Действительность, как водится, сложнее.

Культурное строительство во все времена стоило очень дорого, а успехи истинного просвещения в России ХVIII столетия очевидны. Укажем на одну только деталь: античная классика была у нас за эти сто лет переведена и издана практически полностью.

Инициатива в деле усвоения общемировой культуры исходила от правительства, шла сверху; Новиков был один из частных предпринимателей, откликнувшихся снизу на эту инициативу. Тайные цели Новикова, наверное, отличались от благородных и ясных целей правительства (он был видный масон, мартинист), но мы с вами, слава Богу, в масонские тайны не посвящены и говорить о них поэтому не будем. Известно, что Новиков в двадцать раз увеличил оборот книжной торговли в России (об этом можно прочесть в «Обозрении русской словесности 1829 года» И. В. Киреевского) и приохотил нашу провинцию к беспробудному, запойному чтению, подготовив тем самым фундамент для устройства в будущем Ордена российской интеллигенции. Этой заслуги никто у него не отнимает. Но ведь не Новиков платил Баркову жалованье за его занятия Горацием, не Новиков материально поддерживал семнадцатилетний труд Василия Петрова над переводом «Энеиды»… Скажем наконец грубо и прямо: царское правительство тратило огромные деньги на просвещение, на культурное строительство, и тратило безвозвратно – Новиков на просвещении зарабатывал. И заработал так много денег, так широко развернул с их помощью свое «дело», что мог уже формировать общественное мнение, направляя его на цели, весьма отличные от целей правительства. Впрочем, пострадал он не за это, а за свои связи с заграничными масонами.

Попробуем теперь воскресить метод сравнительных жизнеописаний, излюбленный Плутархом, и в параллель к судьбе Новикова рассмотрим другую писательскую судьбу.

Ермил Иванович Костров признается крупнейшим поэтом-переводчиком ХVIII столетия. Гнедич в свое время начал переводить «Илиаду» александрийским стихом с той песни, на которой остановился Костров, не рискуя (или просто не находя нужным) вступать с ним в состязание. Суворов во всех походах возил с собою костровский перевод песен Оссиана, называл Кострова любимым своим поэтом и неизменно ему покровительствовал.

А в покровительстве Ермил Иванович нуждался.
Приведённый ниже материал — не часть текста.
-- ==== Sys2Proof/Laws/State.lean ====
section
/-! SUPPORT. Every update of State field by field: the field it changes, and the fields it leaves. -/
namespace Sys2Proof.Machine

variable (s : State)

/-! ### updPkg -/

@[simp] theorem updPkg_cfg (f : Pkg → Pkg) : (updPkg f s).cfg = s.cfg := rfl
@[simp] theorem updPkg_pkg (f : Pkg → Pkg) : (updPkg f s).pkg = f s.pkg := rfl
@[simp] theorem updPkg_rings (f : Pkg → Pkg) : (updPkg f s).rings = s.rings := rfl
@[simp] theorem updPkg_prog (f : Pkg → Pkg) : (updPkg f s).prog = s.prog := rfl
@[simp] theorem updPkg_waitFence (f : Pkg → Pkg) : (updPkg f s).waitFence = s.waitFence := rfl
@[simp] theorem updPkg_i3c (f : Pkg → Pkg) : (updPkg f s).i3c = s.i3c := rfl
@[simp] theorem updPkg_log (f : Pkg → Pkg) : (updPkg f s).log = s.log := rfl
@[simp] theorem updPkg_faultN (f : Pkg → Pkg) : (updPkg f s).faultN = s.faultN := rfl
@[simp] theorem updPkg_st64 (f : Pkg → Pkg) : (updPkg f s).st64 = s.st64 := rfl
@[simp] theorem updPkg_mem (f : Pkg → Pkg) : (updPkg f s).mem = s.mem := rfl
@[simp] theorem updPkg_home (f : Pkg → Pkg) : (updPkg f s).home = s.home := rfl
@[simp] theorem updPkg_coh (f : Pkg → Pkg) : (updPkg f s).coh = s.coh := rfl
@[simp] theorem updPkg_mirq (f : Pkg → Pkg) : (updPkg f s).mirq = s.mirq := rfl
@[simp] theorem updPkg_fab (f : Pkg → Pkg) : (updPkg f s).fab = s.fab := rfl
@[simp] theorem updPkg_latches (f : Pkg → Pkg) : (updPkg f s).latches = s.latches := rfl
@[simp] theorem updPkg_ctxs (f : Pkg → Pkg) : (updPkg f s).ctxs = s.ctxs := rfl
@[simp] theorem updPkg_cks (f : Pkg → Pkg) : (updPkg f s).cks = s.cks := rfl
@[simp] theorem updPkg_lcns (f : Pkg → Pkg) : (updPkg f s).lcns = s.lcns := rfl
@[simp] theorem updPkg_tlbq (f : Pkg → Pkg) : (updPkg f s).tlbq = s.tlbq := rfl
@[simp] theorem updPkg_dies (f : Pkg → Pkg) : (updPkg f s).dies = s.dies := rfl
@[simp] theorem updPkg_moves (f : Pkg → Pkg) : (updPkg f s).moves = s.moves := rfl
@[simp] theorem updPkg_images (f : Pkg → Pkg) : (updPkg f s).images = s.images := rfl
@[simp] theorem updPkg_parks (f : Pkg → Pkg) : (updPkg f s).parks = s.parks := rfl
@[simp] theorem updPkg_ctrs (f : Pkg → Pkg) : (updPkg f s).ctrs = s.ctrs := rfl
@[simp] theorem updPkg_att (f : Pkg → Pkg) : (updPkg f s).att = s.att := rfl
@[simp] theorem updPkg_css (f : Pkg → Pkg) : (updPkg f s).css = s.css := rfl
@[simp] theorem updPkg_units (f : Pkg → Pkg) : (updPkg f s).units = s.units := rfl
@[simp] theorem updPkg_nonce (f : Pkg → Pkg) : (updPkg f s).nonce = s.nonce := rfl
@[simp] theorem updPkg_pending (f : Pkg → Pkg) : (updPkg f s).pending = s.pending := rfl

/-! ### updMem -/

@[simp] theorem updMem_cfg (h : Half) (f : Mem → Mem) : (updMem h f s).cfg = s.cfg := rfl
@[simp] theorem updMem_pkg (h : Half) (f : Mem → Mem) : (updMem h f s).pkg = s.pkg := rfl
@[simp] theorem updMem_rings (h : Half) (f : Mem → Mem) : (updMem h f s).rings = s.rings := rfl
@[simp] theorem updMem_prog (h : Half) (f : Mem → Mem) : (updMem h f s).prog = s.prog := rfl
@[simp] theorem updMem_waitFence (h : Half) (f : Mem → Mem) : (updMem h f s).waitFence = s.waitFence := rfl
@[simp] theorem updMem_i3c (h : Half) (f : Mem → Mem) : (updMem h f s).i3c = s.i3c := rfl
@[simp] theorem updMem_log (h : Half) (f : Mem → Mem) : (updMem h f s).log = s.log := rfl
@[simp] theorem updMem_faultN (h : Half) (f : Mem → Mem) : (updMem h f s).faultN = s.faultN := rfl
@[simp] theorem updMem_st64 (h : Half) (f : Mem → Mem) : (updMem h f s).st64 = s.st64 := rfl
@[simp] theorem updMem_mem (h : Half) (f : Mem → Mem) : (updMem h f s).mem = s.mem.set h (f (s.mem.get h)) := rfl
@[simp] theorem updMem_home (h : Half) (f : Mem → Mem) : (updMem h f s).home = s.home := rfl
@[simp] theorem updMem_coh (h : Half) (f : Mem → Mem) : (updMem h f s).coh = s.coh := rfl
@[simp] theorem updMem_mirq (h : Half) (f : Mem → Mem) : (updMem h f s).mirq = s.mirq := rfl
@[simp] theorem updMem_fab (h : Half) (f : Mem → Mem) : (updMem h f s).fab = s.fab := rfl
@[simp] theorem updMem_latches (h : Half) (f : Mem → Mem) : (updMem h f s).latches = s.latches := rfl
@[simp] theorem updMem_ctxs (h : Half) (f : Mem → Mem) : (updMem h f s).ctxs = s.ctxs := rfl
@[simp] theorem updMem_cks (h : Half) (f : Mem → Mem) : (updMem h f s).cks = s.cks := rfl
@[simp] theorem updMem_lcns (h : Half) (f : Mem → Mem) : (updMem h f s).lcns = s.lcns := rfl
@[simp] theorem updMem_tlbq (h : Half) (f : Mem → Mem) : (updMem h f s).tlbq = s.tlbq := rfl
@[simp] theorem updMem_dies (h : Half) (f : Mem → Mem) : (updMem h f s).dies = s.dies := rfl
@[simp] theorem updMem_moves (h : Half) (f : Mem → Mem) : (updMem h f s).moves = s.moves := rfl
@[simp] theorem updMem_images (h : Half) (f : Mem → Mem) : (updMem h f s).images = s.images := rfl
@[simp] theorem updMem_parks (h : Half) (f : Mem → Mem) : (updMem h f s).parks = s.parks := rfl
@[simp] theorem updMem_ctrs (h : Half) (f : Mem → Mem) : (updMem h f s).ctrs = s.ctrs := rfl
@[simp] theorem updMem_att (h : Half) (f : Mem → Mem) : (updMem h f s).att = s.att := rfl
@[simp] theorem updMem_css (h : Half) (f : Mem → Mem) : (updMem h f s).css = s.css := rfl
@[simp] theorem updMem_units (h : Half) (f : Mem → Mem) : (updMem h f s).units = s.units := rfl
@[simp] theorem updMem_nonce (h : Half) (f : Mem → Mem) : (updMem h f s).nonce = s.nonce := rfl
@[simp] theorem updMem_pending (h : Half) (f : Mem → Mem) : (updMem h f s).pending = s.pending := rfl

/-! ### updHome -/

@[simp] theorem updHome_cfg (h : Half) (f : Home → Home) : (updHome h f s).cfg = s.cfg := rfl
@[simp] theorem updHome_pkg (h : Half) (f : Home → Home) : (updHome h f s).pkg = s.pkg := rfl
@[simp] theorem updHome_rings (h : Half) (f : Home → Home) : (updHome h f s).rings = s.rings := rfl
@[simp] theorem updHome_prog (h : Half) (f : Home → Home) : (updHome h f s).prog = s.prog := rfl
@[simp] theorem updHome_waitFence (h : Half) (f : Home → Home) : (updHome h f s).waitFence = s.waitFence := rfl
@[simp] theorem updHome_i3c (h : Half) (f : Home → Home) : (updHome h f s).i3c = s.i3c := rfl
@[simp] theorem updHome_log (h : Half) (f : Home → Home) : (updHome h f s).log = s.log := rfl
@[simp] theorem updHome_faultN (h : Half) (f : Home → Home) : (updHome h f s).faultN = s.faultN := rfl
@[simp] theorem updHome_st64 (h : Half) (f : Home → Home) : (updHome h f s).st64 = s.st64 := rfl
@[simp] theorem updHome_mem (h : Half) (f : Home → Home) : (updHome h f s).mem = s.mem := rfl
@[simp] theorem updHome_home (h : Half) (f : Home → Home) : (updHome h f s).home = s.home.set h (f (s.home.get h)) := rfl
@[simp] theorem updHome_coh (h : Half) (f : Home → Home) : (updHome h f s).coh = s.coh := rfl
@[simp] theorem updHome_mirq (h : Half) (f : Home → Home) : (updHome h f s).mirq = s.mirq := rfl
@[simp] theorem updHome_fab (h : Half) (f : Home → Home) : (updHome h f s).fab = s.fab := rfl
@[simp] theorem updHome_latches (h : Half) (f : Home → Home) : (updHome h f s).latches = s.latches := rfl
@[simp] theorem updHome_ctxs (h : Half) (f : Home → Home) : (updHome h f s).ctxs = s.ctxs := rfl
@[simp] theorem updHome_cks (h : Half) (f : Home → Home) : (updHome h f s).cks = s.cks := rfl
@[simp] theorem updHome_lcns (h : Half) (f : Home → Home) : (updHome h f s).lcns = s.lcns := rfl
@[simp] theorem updHome_tlbq (h : Half) (f : Home → Home) : (updHome h f s).tlbq = s.tlbq := rfl
@[simp] theorem updHome_dies (h : Half) (f : Home → Home) : (updHome h f s).dies = s.dies := rfl
@[simp] theorem updHome_moves (h : Half) (f : Home → Home) : (updHome h f s).moves = s.moves := rfl
@[simp] theorem updHome_images (h : Half) (f : Home → Home) : (updHome h f s).images = s.images := rfl
@[simp] theorem updHome_parks (h : Half) (f : Home → Home) : (updHome h f s).parks = s.parks := rfl
@[simp] theorem updHome_ctrs (h : Half) (f : Home → Home) : (updHome h f s).ctrs = s.ctrs := rfl
@[simp] theorem updHome_att (h : Half) (f : Home → Home) : (updHome h f s).att = s.att := rfl
@[simp] theorem updHome_css (h : Half) (f : Home → Home) : (updHome h f s).css = s.css := rfl
@[simp] theorem updHome_units (h : Half) (f : Home → Home) : (updHome h f s).units = s.units := rfl
@[simp] theorem updHome_nonce (h : Half) (f : Home → Home) : (updHome h f s).nonce = s.nonce := rfl
@[simp] theorem updHome_pending (h : Half) (f : Home → Home) : (updHome h f s).pending = s.pending := rfl

/-! ### updLog -/

@[simp] theorem updLog_cfg (h : Half) (f : Log → Log) : (updLog h f s).cfg = s.cfg := rfl
@[simp] theorem updLog_pkg (h : Half) (f : Log → Log) : (updLog h f s).pkg = s.pkg := rfl
@[simp] theorem updLog_rings (h : Half) (f : Log → Log) : (updLog h f s).rings = s.rings := rfl
@[simp] theorem updLog_prog (h : Half) (f : Log → Log) : (updLog h f s).prog = s.prog := rfl
@[simp] theorem updLog_waitFence (h : Half) (f : Log → Log) : (updLog h f s).waitFence = s.waitFence := rfl
@[simp] theorem updLog_i3c (h : Half) (f : Log → Log) : (updLog h f s).i3c = s.i3c := rfl
@[simp] theorem updLog_log (h : Half) (f : Log → Log) : (updLog h f s).log = s.log.set h (f (s.log.get h)) := rfl
@[simp] theorem updLog_faultN (h : Half) (f : Log → Log) : (updLog h f s).faultN = s.faultN := rfl
@[simp] theorem updLog_st64 (h : Half) (f : Log → Log) : (updLog h f s).st64 = s.st64 := rfl
@[simp] theorem updLog_mem (h : Half) (f : Log → Log) : (updLog h f s).mem = s.mem := rfl
@[simp] theorem updLog_home (h : Half) (f : Log → Log) : (updLog h f s).home = s.home := rfl
@[simp] theorem updLog_coh (h : Half) (f : Log → Log) : (updLog h f s).coh = s.coh := rfl
@[simp] theorem updLog_mirq (h : Half) (f : Log → Log) : (updLog h f s).mirq = s.mirq := rfl
@[simp] theorem updLog_fab (h : Half) (f : Log → Log) : (updLog h f s).fab = s.fab := rfl
@[simp] theorem updLog_latches (h : Half) (f : Log → Log) : (updLog h f s).latches = s.latches := rfl
@[simp] theorem updLog_ctxs (h : Half) (f : Log → Log) : (updLog h f s).ctxs = s.ctxs := rfl
@[simp] theorem updLog_cks (h : Half) (f : Log → Log) : (updLog h f s).cks = s.cks := rfl
@[simp] theorem updLog_lcns (h : Half) (f : Log → Log) : (updLog h f s).lcns = s.lcns := rfl
@[simp] theorem updLog_tlbq (h : Half) (f : Log → Log) : (updLog h f s).tlbq = s.tlbq := rfl
@[simp] theorem updLog_dies (h : Half) (f : Log → Log) : (updLog h f s).dies = s.dies := rfl
@[simp] theorem updLog_moves (h : Half) (f : Log → Log) : (updLog h f s).moves = s.moves := rfl
@[simp] theorem updLog_images (h : Half) (f : Log → Log) : (updLog h f s).images = s.images := rfl
@[simp] theorem updLog_parks (h : Half) (f : Log → Log) : (updLog h f s).parks = s.parks := rfl
@[simp] theorem updLog_ctrs (h : Half) (f : Log → Log) : (updLog h f s).ctrs = s.ctrs := rfl
@[simp] theorem updLog_att (h : Half) (f : Log → Log) : (updLog h f s).att = s.att := rfl
@[simp] theorem updLog_css (h : Half) (f : Log → Log) : (updLog h f s).css = s.css := rfl
@[simp] theorem updLog_units (h : Half) (f : Log → Log) : (updLog h f s).units = s.units := rfl
@[simp] theorem updLog_nonce (h : Half) (f : Log → Log) : (updLog h f s).nonce = s.nonce := rfl
@[simp] theorem updLog_pending (h : Half) (f : Log → Log) : (updLog h f s).pending = s.pending := rfl

/-! ### updI3c -/

@[simp] theorem updI3c_cfg (h : Half) (f : I3c → I3c) : (updI3c h f s).cfg = s.cfg := rfl
@[simp] theorem updI3c_pkg (h : Half) (f : I3c → I3c) : (updI3c h f s).pkg = s.pkg := rfl
@[simp] theorem updI3c_rings (h : Half) (f : I3c → I3c) : (updI3c h f s).rings = s.rings := rfl
@[simp] theorem updI3c_prog (h : Half) (f : I3c → I3c) : (updI3c h f s).prog = s.prog := rfl
@[simp] theorem updI3c_waitFence (h : Half) (f : I3c → I3c) : (updI3c h f s).waitFence = s.waitFence := rfl
@[simp] theorem updI3c_i3c (h : Half) (f : I3c → I3c) : (updI3c h f s).i3c = s.i3c.set h (f (s.i3c.get h)) := rfl
@[simp] theorem updI3c_log (h : Half) (f : I3c → I3c) : (updI3c h f s).log = s.log := rfl
@[simp] theorem updI3c_faultN (h : Half) (f : I3c → I3c) : (updI3c h f s).faultN = s.faultN := rfl
@[simp] theorem updI3c_st64 (h : Half) (f : I3c → I3c) : (updI3c h f s).st64 = s.st64 := rfl
@[simp] theorem updI3c_mem (h : Half) (f : I3c → I3c) : (updI3c h f s).mem = s.mem := rfl
@[simp] theorem updI3c_home (h : Half) (f : I3c → I3c) : (updI3c h f s).home = s.home := rfl
@[simp] theorem updI3c_coh (h : Half) (f : I3c → I3c) : (updI3c h f s).coh = s.coh := rfl
@[simp] theorem updI3c_mirq (h : Half) (f : I3c → I3c) : (updI3c h f s).mirq = s.mirq := rfl
@[simp] theorem updI3c_fab (h : Half) (f : I3c → I3c) : (updI3c h f s).fab = s.fab := rfl
@[simp] theorem updI3c_latches (h : Half) (f : I3c → I3c) : (updI3c h f s).latches = s.latches := rfl
@[simp] theorem updI3c_ctxs (h : Half) (f : I3c → I3c) : (updI3c h f s).ctxs = s.ctxs := rfl
@[simp] theorem updI3c_cks (h : Half) (f : I3c → I3c) : (updI3c h f s).cks = s.cks := rfl
@[simp] theorem updI3c_lcns (h : Half) (f : I3c → I3c) : (updI3c h f s).lcns = s.lcns := rfl
@[simp] theorem updI3c_tlbq (h : Half) (f : I3c → I3c) : (updI3c h f s).tlbq = s.tlbq := rfl
@[simp] theorem updI3c_dies (h : Half) (f : I3c → I3c) : (updI3c h f s).dies = s.dies := rfl
@[simp] theorem updI3c_moves (h : Half) (f : I3c → I3c) : (updI3c h f s).moves = s.moves := rfl
@[simp] theorem updI3c_images (h : Half) (f : I3c → I3c) : (updI3c h f s).images = s.images := rfl
@[simp] theorem updI3c_parks (h : Half) (f : I3c → I3c) : (updI3c h f s).parks = s.parks := rfl
@[simp] theorem updI3c_ctrs (h : Half) (f : I3c → I3c) : (updI3c h f s).ctrs = s.ctrs := rfl
@[simp] theorem updI3c_att (h : Half) (f : I3c → I3c) : (updI3c h f s).att = s.att := rfl
@[simp] theorem updI3c_css (h : Half) (f : I3c → I3c) : (updI3c h f s).css = s.css := rfl
@[simp] theorem updI3c_units (h : Half) (f : I3c → I3c) : (updI3c h f s).units = s.units := rfl
@[simp] theorem updI3c_nonce (h : Half) (f : I3c → I3c) : (updI3c h f s).nonce = s.nonce := rfl
@[simp] theorem updI3c_pending (h : Half) (f : I3c → I3c) : (updI3c h f s).pending = s.pending := rfl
М. Дмитриев описывает его так: «Костров – кому это не известно! – был действительно человек пьяный. Вот портрет его: небольшого роста, головка маленькая, несколько курнос, волосы приглажены, тогда как все носили букли и пудрились; коленки согнуты, на ногах стоял не твердо и был вообще, что называется, рохля. Добродушен и прост чрезвычайно».

Перейти на страницу:

Похожие книги

Кошачья голова
Кошачья голова

Новая книга Татьяны Мастрюковой — призера литературного конкурса «Новая книга», а также победителя I сезона литературной премии в сфере электронных и аудиокниг «Электронная буква» платформы «ЛитРес» в номинации «Крупная проза».Кого мы заклинаем, приговаривая знакомое с детства «Икота, икота, перейди на Федота»? Егор никогда об этом не задумывался, пока в его старшую сестру Алину не вселилась… икота. Как вселилась? А вы спросите у дохлой кошки на помойке — ей об этом кое-что известно. Ну а сестра теперь в любой момент может стать чужой и страшной, заглянуть в твои мысли и наслать тридцать три несчастья. Как же изгнать из Алины жуткую сущность? Егор, Алина и их мама отправляются к знахарке в деревню Никоноровку. Пока Алина избавляется от икотки, Егору и баек понарасскажут, и с местной нечистью познакомят… Только успевай делать ноги. Да поменьше оглядывайся назад, а то ведь догонят!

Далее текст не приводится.